YOUR INSTRUCTIONS. Below this line is the material. Write out only its lines from the one containing "pas).writeBacks core pas" through the one containing "95). A line's dirty", both kept, exactly.

*** Opening EXTRACTED INFORMATION ***

-- ==== Sys2Proof/Machine/Cache.lean ====
section
/-!
DEFINITION. The L1 of a core (R359–R363): fills and replacement in its 512 sets of 12 ways, the lines pinned for
scratchpads, thread stores, and what an acquire does (R256, R309, R362).
-/

namespace Sys2Proof.Machine

/-! ## Replacement (R359–R361) -/

/-- Lines pinned in a set (R360). -/
def Core.pinned (c : Core) (set : Nat) : Nat := (c.pins.map fun e => e.2.count set).sum

/-- The lines of a set, most recently used first. -/
def Core.inSet (c : Core) (set : Nat) : List Nat := c.lines.filter fun n => n % 512 == set

/-- Every way of a set holds a line. -/
def Core.setFull (c : Core) (set : Nat) : Bool := 12 ≤ (c.inSet set).length + c.pinned set

/-- An eviction's write-back has met an unwritable page (R256, R338): the lowest live warp of the owner context on the core,
else on its die, takes `PAGE`; without one the context is killed with reason 2. -/
def State.evictFault (s : State) (core c : Nat) (info : Word) (addr : BitVec 64) : State :=
  let ws := s.liveWarps c
  match ws.find? (fun w => warpCore w == core) <|> ws.find? (fun w => dieOf (warpCore w) == dieOf core) with
  | some w => s.updWarp w fun x => { x with asyncs := x.asyncs ++ [⟨causePage, info, addr⟩] }
  | none => s.kill c 2 (some (s.errorRecord 8 c core 0 1))

/-- The walks that the write-back of some dirty words needs, each charged to the grid of the store (R415; DESIGN CHOICE, log
14: a write-back is not held back by its budget). -/
def State.backWalk (s : State) (core : Nat) (pas : List Nat) : State :=
  pas.foldl (fun s pa => match (s.core core).dirty.get? pa with
    | none => s
    | some d => s.pay core d.ctx (s.gridOf d.wid)
        (s.walkBill core d.ctx { write := true, wb := true } [d.va.toNat])) s

/-- The fault that the write-back of a line's dirty words meets: a page that is no longer writable (R256). -/
def State.backFault (s : State) (core : Nat) (pas : List Nat) : Option (Dirty × Word) :=
  pas.findSome? fun pa => match (s.core core).dirty.get? pa with
    | none => none
    | some d => match s.translate core d.ctx d.va.toNat { write := true, wb := true } with
      | .error info => some (d, info)
      | .ok _ => none

/-- The dirty words of a line of L1 written to L2 together, unless the line is already held back; a page that is no longer
writable keeps them there, and its owner takes the fault (R256, R361). -/
def State.cleanLine (s : State) (core n : Nat) : State :=
  let pas := s.dirtyInLine core (128 * n)
  if (s.core core).held.contains n then s
  else match s.backFault core pas with
    | some (d, info) =>
      ((s.backWalk core pas).updCore core fun c => { c with held := n :: c.held }).evictFault core d.ctx info
        (BitVec.ofNat 64 (d.va.toNat / 128 * 128))
    | none => (s.backWalk core pas).writeBacks core pas

/-- A line leaves L1, its dirty words first written to L2; the flag is false when a page that is no longer writable keeps it
there (R256, R361). -/
def State.evictLine (s : State) (core n : Nat) : State × Bool :=
  let s1 := s.cleanLine core n
  if (s1.core core).held.contains n then (s1, false) else (s1.updCore core fun c => c.dropL1 n, true)

/-- A core writes a dirty line back, or drops a clean word, without need of its place (R313, R361, log 95). A line's dirty
words go together, so that no access of one store is torn (R242). -/
def State.evictWord (s : State) (core pa : Nat) : State :=
  let s1 := if ((s.core core).dirty.get? pa).isSome then s.cleanLine core (pa / 128) else s
  s1.updCore core fun c => { c with clean := c.clean.erase pa }.tidy

/-- The first of some lines that can leave L1 does; the flag says whether one did. -/
def State.makeRoom (s : State) (core : Nat) : List Nat → State × Bool
  | [] => (s, false)
  | n :: ns =>
    match s.evictLine core n with
    | (s1, true) => (s1, true)
    | (s1, false) => State.makeRoom s1 core ns

/-- A way of a set made free: an invalid one, else that of the least recently used line that is not held (R360, R361). -/
def State.freeWay (s : State) (core set : Nat) : State × Bool :=
  let c := s.core core
  if c.setFull set then s.makeRoom core ((c.inSet set).reverse.filter fun n => !c.held.contains n) else (s, true)

/-! ## Fills (R361) -/

/-- A line becomes the most recently used of L1. -/
def Core.touchL1 (c : Core) (n : Nat) : Core := { c with lines := n :: c.lines.filter fun m => m != n }

/-- A line filled: words that are dirty stay as they are; a `.ST` load's line is the least recently used (R361). -/
def Core.fillL1 (c : Core) (n : Nat) (ws : List CWord) (last : Bool) : Core :=
  let rest := c.lines.filter fun m => m != n
  { c with
    clean := (ws.zipIdx).foldl (fun (m : KMap CWord) x =>
      if (c.dirty.get? (128 * n + 4 * x.2)).isSome then m else m.put (128 * n + 4 * x.2) x.1) c.clean
    lines := if last then rest ++ [n] else n :: rest }

/-- The line of an address filled from its home slice; the flag says whether L1 has a way for it. -/
def State.fillLine (s : State) (core c p pa : Nat) (last : Bool) : State × Bool :=
  let n := pa / 128
  match if (s.core core).lines.contains n then (s, true) else s.freeWay core (n % 512) with
  | (s1, false) => (s1, false)
  | (s1, true) =>
    let (s2, ws) := s1.fetchLine core c p pa
    (s2.updCore core fun c => c.fillL1 n ws last, true)

/-- The word-aligned addresses that an access of `size` bytes covers. -/
def coveredWords (pa size : Nat) : List Nat := (List.range (max 1 (size / 4))).map fun i => pa / 4 * 4 + 4 * i

/-- L1 holds every word of an access. -/
def Core.hits (c : Core) (pa size : Nat) : Bool := (coveredWords pa size).all fun a => (c.held? a).isSome

/-- What a thread's load of a global address does to L1 before it reads (R361, R113): a hit makes the line the most recently
used, a mismatched word of a clean line is fetched again once, and a miss fills the line unless the load is `.NA`. An address that
has become reserved keeps no copy (R367, R372). -/
def State.loadFill (s : State) (core c p pa size ch : Nat) : State :=
  if !cacheable pa then s
  else if (s.physRefused p true pa false).isSome then s.updCore core fun c => c.dropCleanLine (pa / 128)
  else if (s.core core).hits pa size then
    let s1 := s.updCore core fun c => c.touchL1 (pa / 128)
    let word (s : State) (a : Nat) : CWord := ((s.core core).clean.get? a).getD .zero
    if (coveredWords pa size).any (fun a => (word s1 a).mismatched) && (s1.dirtyInLine core pa).isEmpty then
      let s2 := (s1.fillLine core c p pa false).1
      if (coveredWords pa size).all fun a => (word s2 a).wellFormed then s2.corrected c core (pa / 128 * 128) else s2
    else s1
  else if ch = 2 then (s.fetchLine core c p pa).1
  else (s.fillLine core c p pa (ch == 1)).1

/-! ## Stores (R361, R363) -/

/-- A store of a word by a thread: into L1 where the line is cacheable, first writing back a line dirty under another tag
and filling a line that is not there; otherwise to the home, with the core's copy dropped. `direct` is a store with `.NA`; a
line for which L1 has no way goes to its home too (DESIGN CHOICE, log 92). -/
def State.storeWord (s : State) (who : Issuer) (direct : Bool) (pa : Nat) (w : CWord) : State :=
  let out (s : State) : State :=
    (s.updCore who.core fun c => { c with dirty := c.dirty.erase pa, clean := c.clean.erase pa }.tidy).physWrite who pa w
  if (s.ctx who.ctx).retired then s
  else if cacheable pa && (s.physRefused (s.pitchOf who) who.priv pa true).isNone && !direct then
    let line := s.dirtyInLine who.core pa
    let foreign := line.filter fun a => ((s.core who.core).dirty.get? a).any fun d => d.ctx != who.ctx
    let s1 := if foreign.isEmpty then s else s.writeBacks who.core line
    match if (s1.core who.core).lines.contains (pa / 128) then (s1.updCore who.core fun c => c.touchL1 (pa / 128), true)
      else s1.fillLine who.core who.ctx (s.pitchOf who) pa false with
    | (s2, false) => out s2
    | (s2, true) => s2.updCore who.core fun c =>
        { c with dirty := c.dirty.put pa ⟨w, who.ctx, who.va, who.wid.getD 0⟩, clean := c.clean.erase pa }
  else out s

/-- Words of one store, from a physical address up: of one line, which is one access (R242). Where they do not go through L1 they
are written at their home together; one that cannot be performed is reported once (R367). -/
def State.storeWords (s : State) (who : Issuer) (direct : Bool) (pa : Nat) (ws : List CWord) : State :=
  let xs := (ws.zipIdx).map fun x => (pa + 4 * x.2, x.1)
  if cacheable pa && (s.physRefused (s.pitchOf who) who.priv pa true).isNone && !direct then
    (ws.zipIdx).foldl (fun s x =>
      s.storeWord { who with va := if who.va = 0 then 0 else who.va + BitVec.ofNat 64 (4 * x.2) } false (pa + 4 * x.2) x.1) s
  else
    (s.updCore who.core fun c =>
      { c with dirty := c.dirty.filter fun e => xs.all fun x => x.1 != e.1
               clean := c.clean.filter fun e => xs.all fun x => x.1 != e.1 }.tidy).physWrites who xs

/-! ## Acquires (R309, R362) -/

/-- An acquire at a scope on a core: at gang scope or wider every clean word of its L1 becomes invalid. -/
def State.acquireAt (s : State) (core scope : Nat) : State :=
  if scope < 3 then s else s.updCore core Core.dropClean

/-! ## Pinned lines (R360) -/

/-- The set for a slot's next pinned line: of those with fewer than 11 pinned lines and a usable way, the one with the
fewest, the lowest among equals. -/
def Core.pinSet (c : Core) (counts : List Nat) : Option Nat :=
  let usable (k n : Nat) : Bool :=
    n < 11 && (c.held.isEmpty || (c.inSet k).length + n < 12 || (c.inSet k).any fun l => !c.held.contains l)
  ((counts.zipIdx).foldl (fun (best : Option (Nat × Nat)) x =>
    if !usable x.2 x.1 then best
    else match best with
      | some b => if x.1 < b.1 then some (x.1, x.2) else best
      | none => some (x.1, x.2)) none).map (·.2)

/-- Lines pinned for a slot, one at a time, in at most `fuel` tries; the flag is false when one finds no way: the placement waits. A
set whose ways all fail their write-back, which is reported as an eviction's (R256), is left for the next usable one. -/
def State.pinLines (s : State) (core slot : Nat) : Nat → Nat → List Nat → State × Bool
  | _, 0, _ => (s, true)
  | 0, _ + 1, _ => (s, false)
  | fuel + 1, n + 1, counts =>
    match (s.core core).pinSet counts with
    | none => (s, false)
    | some k =>
      match s.freeWay core k with
      | (s1, false) => State.pinLines s1 core slot fuel (n + 1) counts
      | (s1, true) =>
        State.pinLines (s1.updCore core fun c => { c with pins := c.pins.put slot (c.pins.getD slot [] ++ [k]) }) core slot
          fuel n (counts.set k (counts.getD k 0 + 1))

/-- The lines of a workgroup's scratchpad pinned at its placement: each failed try holds back at least one of the 6,144 ways. -/
def State.pinPad (s : State) (core slot lines : Nat) : State × Bool :=
  if lines = 0 then (s, true)
  else s.pinLines core slot (lines + 6144) lines ((List.range 512).map (s.core core).pinned)

end Sys2Proof.Machine
end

*** Closing EXTRACTED INFORMATION ***

EXPECTED OUTPUT.
    | none => (s.backWalk core pas).writeBacks core pas

/-- A line leaves L1, its dirty words first written to L2; the flag is false when a page that is no longer writable keeps it
there (R256, R361). -/
def State.evictLine (s : State) (core n : Nat) : State × Bool :=
  let s1 := s.cleanLine core n
  if (s1.core core).held.contains n then (s1, false) else (s1.updCore core fun c => c.dropL1 n, true)

/-- A core writes a dirty line back, or drops a clean word, without need of its place (R313, R361, log 95). A line's dirty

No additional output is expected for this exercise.